Overlapping intervals:

interval	overlap
[15, 20]	yes
[10, 30]	yes
[12, 15]	yes

Correctness

An interval overlaps the query if and only if it satisfies:

l \le q_r \land r \ge q_l

The tree stores $max_r$ in each subtree, which represents the furthest right endpoint reachable below that node.

If $max_r < q_l$ , no interval in that subtree can overlap the query, so pruning is safe.

Traversal ensures that every subtree that could contain overlapping intervals is visited, and every visited interval is checked explicitly. Therefore all overlapping intervals are found and no non-overlapping interval is incorrectly included.

Complexity

Let $n$ be the number of intervals and $k$ be the number of reported results.

case	time
search	$O(\log n + k)$
worst case (all overlap)	$O(n)$

Space complexity:

version	space
recursive	$O(h)$

where $h$ is tree height.

When to Use

Interval trees are useful when:

you need fast overlap queries
intervals are dynamic (insert/delete supported)
scheduling, compilers, or computational geometry tasks are involved
range conflict detection is required

Compared to segment trees, interval trees handle arbitrary intervals more naturally without discretization.

Implementation

class Node:
    def __init__(self, interval):
        self.interval = interval
        self.max_r = interval[1]
        self.left = None
        self.right = None

def overlaps(a, b):
    return a[0] <= b[1] and a[1] >= b[0]

def interval_tree_search(node, ql, qr, result):
    if node is None:
        return

    if node.left and node.left.max_r >= ql:
        interval_tree_search(node.left, ql, qr, result)

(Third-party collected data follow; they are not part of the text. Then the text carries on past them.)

-- ==== Sys2Proof/Tests/Slice0.lean ====
section
/-!
SUPPORT. Tests of the model, each against a vector of 95_test_vectors.md (named by its id) or a worked example of an
instruction's rule. One step, one or two fields.
-/

namespace Sys2Proof.Tests

open Sys2Proof.Machine Sys2Proof.Safety

/-! ### Words: well-formed and ill-formed, decoding bit by bit (R63, R68, R69) -/

/-- One ill-formed word for each check: family 0, 5, 8, 9, E and F (DEC1-DEC10). -/
theorem test_ill_formed_words :
    ([0x0000, 0x0123, 0x00E1, 0x5121, 0x9AB3, 0x8128, 0x812F, 0xE19F, 0xF100, 0xFFFF] : List Word).all
      (fun op => !wordWellFormed op) = true := by decide

theorem test_ill_formed_words_refused :
    ([0x0000, 0x0123, 0x00E1, 0x5121, 0x9AB3, 0x8128, 0x812F, 0xE19F, 0xF100, 0xFFFF] : List Nat).all
      (fun w => decodeTableWord 16 w == none) = true := by decide

/-- A well-formed word of each family. -/
theorem test_well_formed_words :
    ([0x00E0, 0x1ABC, 0x5AB0, 0x8AB6, 0x9AB0, 0xDAB3, 0xE29E, 0xF265] : List Word).all wordWellFormed = true := by
  decide

/-- A single byte is no instruction (R70). -/
theorem test_decode_truncated : (decodeBytes [0x00] matches .error .truncated) = true := by decide

theorem test_decode_display :
    [0b0000000011100000, 0b1101000100101111].map (decodeTableWord 16) = [some .cls, some (.drw 1 2 15)] := by decide

theorem test_decode_control :
    [0b0000000011101110, 0b0001001000110100, 0b0010001100000000, 0b1011111111111111].map (decodeTableWord 16) =
      [some .ret, some (.jp 0x234), some (.call 0x300), some (.jpV0 0xFFF)] := by decide

theorem test_decode_skip :
    [0b0011001100010010, 0b0100001100010010, 0b0101000100100000, 0b1001000100100000, 0b1110010010011110,
      0b1110010010100001].map (decodeTableWord 16) =
      [some (.seImm 3 0x12), some (.sneImm 3 0x12), some (.seReg 1 2), some (.sneReg 1 2), some (.skp 4),
        some (.sknp 4)] := by decide

theorem test_decode_alu_low :
    [0b0110000000001010, 0b0111001000100000, 0b1000101010110000, 0b1000101010110001, 0b1000101010110010,
      0b1000101010110011].map (decodeTableWord 16) =
      [some (.ldImm 0 0x0A), some (.addImm 2 0x20), some (.ldReg 10 11), some (.orReg 10 11), some (.andReg 10 11),
        some (.xorReg 10 11)] := by decide

theorem test_decode_alu_high :
    [0b1000101010110100, 0b1000101010110101, 0b1000101010110110, 0b1000101010110111, 0b1000101010111110,
      0b1100001100001111].map (decodeTableWord 16) =
      [some (.addReg 10 11), some (.subReg 10 11), some (.shr 10 11), some (.subnReg 10 11), some (.shl 10 11),
        some (.rnd 3 0x0F)] := by decide

theorem test_decode_index :
    [0b1010001011110000, 0b1111001000011110, 0b1111000100101001, 0b1111010100110011, 0b1111001001010101,
      0b1111001001100101].map (decodeTableWord 16) =
      [some (.ldI 0x2F0), some (.addI 2), some (.ldF 1), some (.ldB 5), some (.ldMemVx 2), some (.ldVxMem 2)] := by
  decide

theorem test_decode_timer :
    [0b1111001100000111, 0b1111001000001010, 0b1111000000010101, 0b1111000000011000].map (decodeTableWord 16) =
      [some (.ldVxDt 3), some (.ldVxK 2), some (.ldDtVx 0), some (.ldStVx 0)] := by decide

/-- The encoder writes the words of the worked examples. -/
theorem test_encode_examples :
    [Instr.cls, .call 0x300, .seImm 3 0x12, .addReg 0 1, .drw 1 2 5, .skp 4, .ldMemVx 2].map encode =
      [0x00E0, 0x2300, 0x3312, 0x8014, 0xD125, 0xE49E, 0xF255] := by decide

theorem test_encodeBytes_big_endian : encodeBytes (.call 0x3AB) = [0x23, 0xAB] := by decide

/-! ### Running one step -/

/-- The next state of one step of the word `w` placed at the `PC` of `s`. -/
def ran (s : State) (w : Nat) : Option State :=
  match step (s.withFetchWord 16 w) with
  | .next t => some t
  | _ => none

/-- `State.reset` with some registers set. -/
def withRegs (rs : List (Nibble × Byte)) : State :=
  rs.foldl (fun s p => writeV s p.1 p.2) State.reset

/-- A run of bytes in memory from an address. -/
def withBytes (s : State) (a : Nat) (bs : List Byte) : State := { s with mem := writeFrom s.mem a bs }

/-- `State.reset` under `MEM_OOR = fault` and `KEY_OOR = fault`. -/
def strict : State := { State.reset with params := { Config.defaults with memOor := .fault, keyOor := .fault } }

/-- The key parameters of a state changed to `KEY_OOR = fault`. -/
def strictKeys (s : State) : State := { s with params := { s.params with keyOor := .fault } }

/-- The bytes of memory at a run of addresses. -/
def bytesAt (t : State) (as : List (Fin 4096)) : List Byte := readCells t.mem as

/-- The set pixels among some coordinates. -/
def litAmong (t : State) (ps : List (Nat × Nat)) : List (Nat × Nat) := ps.filter (fun p => pixelAt t.fb p.1 p.2)

/-! ### Reset and fetch -/

theorem test_reset_status : statusOf State.reset = .running := by decide

theorem test_reset_font_digit_A : bytesAt State.reset [0x032, 0x033, 0x034, 0x035, 0x036] =
    [0xF0, 0x90, 0xF0, 0x90, 0x90] := by decide

theorem test_resetWith_default : resetWith Config.defaults ResetInit.default = State.reset := by decide

/-- CYC6: the word at 0xFFF takes its low byte from 0x000. -/
theorem test_cyc6_fetch_wraps : (ran { State.reset with pc := 0xFFF } 0x12F0).map (fun t => t.pc) = some 0x2F0 := by
  decide

/-- CYC7: the same under `MEM_OOR = fault` leaves `PC` and records the address. -/
theorem test_cyc7_fetch_faults :
    (ran { strict with pc := 0xFFF } 0x12F0).map (fun t => (t.pc, t.fault)) =
      some (0xFFF, some (.memoryRange 0x1000)) := by decide

/-- DEC1. -/
theorem test_dec1_unknown :
    (ran State.reset 0x0000).map (fun t => (t.pc, t.fault)) = some (0x202, some (.unknownOpcode 0x0000 0x200)) := by
  decide

/-- DEC4. -/
theorem test_dec4_unknown :
    (ran State.reset 0x5121).map (fun t => (t.pc, t.fault.map Fault.code)) = some (0x202, some 1) := by decide

/-! ### Display -/

theorem test_dsp1_cls :
    (ran { State.reset with fb := setPixelTo clearDisplay 1 1 true } 0x00E0).map
      (fun t => (decide (t.fb = clearDisplay), t.pc)) = some (true, 0x202) := by decide

/-- Memory of the T-DSP vectors. -/
def drawState (rs : List (Nibble × Byte)) : State :=
  { withBytes (withRegs rs) 0x300 [0xFF, 0x81] with i := 0x300 }

/-- DSP4: x wraps. -/
theorem test_dsp4_drw_wraps_x :
    (ran (drawState [(1, 62), (2, 0)]) 0xD121).map
      (fun t => (litAmong t [(61, 0), (62, 0), (63, 0), (0, 0), (5, 0), (6, 0), (62, 1)], readV t regF)) =
      some ([(62, 0), (63, 0), (0, 0), (5, 0)], 0) := by decide

/-- DSP8: one pixel erased, seven set. -/
theorem test_dsp8_drw_collides :
    (ran { drawState [(1, 0), (2, 0)] with fb := setPixelTo clearDisplay 7 0 true } 0xD121).map
      (fun t => (litAmong t [(0, 0), (1, 0), (6, 0), (7, 0), (8, 0)], readV t regF)) =
      some ([(0, 0), (1, 0), (6, 0)], 1) := by decide

/-! ### Control transfer -/

theorem test_ctl4_call :
    (ran { State.reset with stack := [0x40A, 0x50C] } 0x2300).map (fun t => (t.stack, t.pc)) =
      some ([0x40A, 0x50C, 0x202], 0x300) := by decide

theorem test_ctl12_call_overflow :
    (ran { State.reset with pc := 0x300, stack := [0x210, 0x202], params := { Config.defaults with stackDepth := 2 } }
      0x2400).map (fun t => (t.fault, t.pc, t.stack)) =
      some (some (.stackOverflow 0x302), 0x302, [0x210, 0x202]) := by decide

theorem test_ctl5_ret :
    (ran { State.reset with pc := 0x300, stack := [0x202] } 0x00EE).map (fun t => (t.stack, t.pc)) =
      some ([], 0x202) := by decide

theorem test_ctl6_ret_underflow :
    (ran { State.reset with pc := 0x300 } 0x00EE).map (fun t => (t.fault, t.pc)) =
      some (some .stackUnderflow, 0x302) := by decide

theorem test_ctl3_jp_odd : (ran State.reset 0x1201).map (fun t => t.pc) = some 0x201 := by decide

theorem test_ctl9_jpV0_above : (ran (withRegs [(0, 0xFF)]) 0xBFFF).map (fun t => t.pc) = some 0x10FE := by decide

theorem test_ctl10_jpV0_uses_V0 : (ran (withRegs [(0, 1), (3, 0x50)]) 0xB300).map (fun t => t.pc) = some 0x301 := by
  decide

/-! ### Skips -/

theorem test_skp1_se : (ran (withRegs [(3, 0x42)]) 0x3342).map (fun t => t.pc) = some 0x204 := by decide
theorem test_skp2_se_not : (ran (withRegs [(3, 0x41)]) 0x3342).map (fun t => t.pc) = some 0x202 := by decide
theorem test_skp3_sne_not : (ran (withRegs [(3, 0x42)]) 0x4342).map (fun t => t.pc) = some 0x202 := by decide
theorem test_skp4_sne : (ran (withRegs []) 0x4342).map (fun t => t.pc) = some 0x204 := by decide
theorem test_skp5_seReg : (ran (withRegs [(1, 7), (2, 7)]) 0x5120).map (fun t => t.pc) = some 0x204 := by decide
theorem test_skp6_seReg_not : (ran (withRegs [(1, 7), (2, 8)]) 0x5120).map (fun t => t.pc) = some 0x202 := by decide
theorem test_skp7_sneReg : (ran (withRegs [(1, 7), (2, 8)]) 0x9120).map (fun t => t.pc) = some 0x204 := by decide
theorem test_skp9_sneReg_not : (ran (withRegs [(1, 7)]) 0x9110).map (fun t => t.pc) = some 0x202 := by decide

/-- SKP11 and SKP12: the answer of the input device decides, whichever it is. -/
theorem test_skp11_skp :
    exec (.skp 4) (withRegs [(4, 5)]) =
      .next (skipIf { withRegs [(4, 5)] with keyDraws := 1 } (Config.keyPressed 0 5)) := by rfl

/-- SKP13 and SKP14. -/
theorem test_skp13_sknp :
    exec (.sknp 4) (withRegs [(4, 5)]) =
      .next (skipIf { withRegs [(4, 5)] with keyDraws := 1 } (!Config.keyPressed 0 5)) := by rfl

/-- SKP17. -/
theorem test_skp17_key_range :
    (ran (strictKeys (withRegs [(4, 0x10)])) 0xE49E).map (fun t => (t.fault, t.pc)) =
      some (some (.keyRange 16), 0x202) := by decide

theorem test_skp15_skp_high_key : (ran (withRegs [(4, 0x10)]) 0xE49E).map (fun t => t.pc) = some 0x202 := by decide
theorem test_skp16_sknp_high_key : (ran (withRegs [(4, 0x10)]) 0xE4A1).map (fun t => t.pc) = some 0x204 := by decide

/-! ### Register arithmetic: `V1`, `V2` and `VF` = 0x55 before -/

/-- `V1` and `VF` after the word. -/
def alu (w : Nat) (v1 v2 : Byte) : Option (Byte × Byte) :=
  (ran (withRegs [(1, v1), (2, v2), (15, 0x55)]) w).map (fun t => (readV t 1, readV t regF))

/-- The final `VF` with x = F. -/
def aluF (w : Nat) (vf v2 : Byte) : Option Byte :=
  (ran (withRegs [(2, v2), (15, vf)]) w).map (fun t => readV t regF)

    if overlaps(node.interval, (ql, qr)):
        result.append(node.interval)

    if node.right and node.interval[0] <= qr:
        interval_tree_search(node.right, ql, qr, result)

type Interval struct {
	L int
	R int
}

type Node struct {
	Int   Interval
	MaxR  int
	Left  *Node
	Right *Node
}

func overlaps(a Interval, ql, qr int) bool {
	return a.L <= qr && a.R >= ql
}

func IntervalTreeSearch(node *Node, ql, qr int, res *[]Interval) {
	if node == nil {
		return
	}

	if node.Left != nil && node.Left.MaxR >= ql {
		IntervalTreeSearch(node.Left, ql, qr, res)
	}

	if overlaps(node.Int, ql, qr) {
		*res = append(*res, node.Int)
	}

	if node.Right != nil && node.Int.L <= qr {
		IntervalTreeSearch(node.Right, ql, qr, res)
	}
}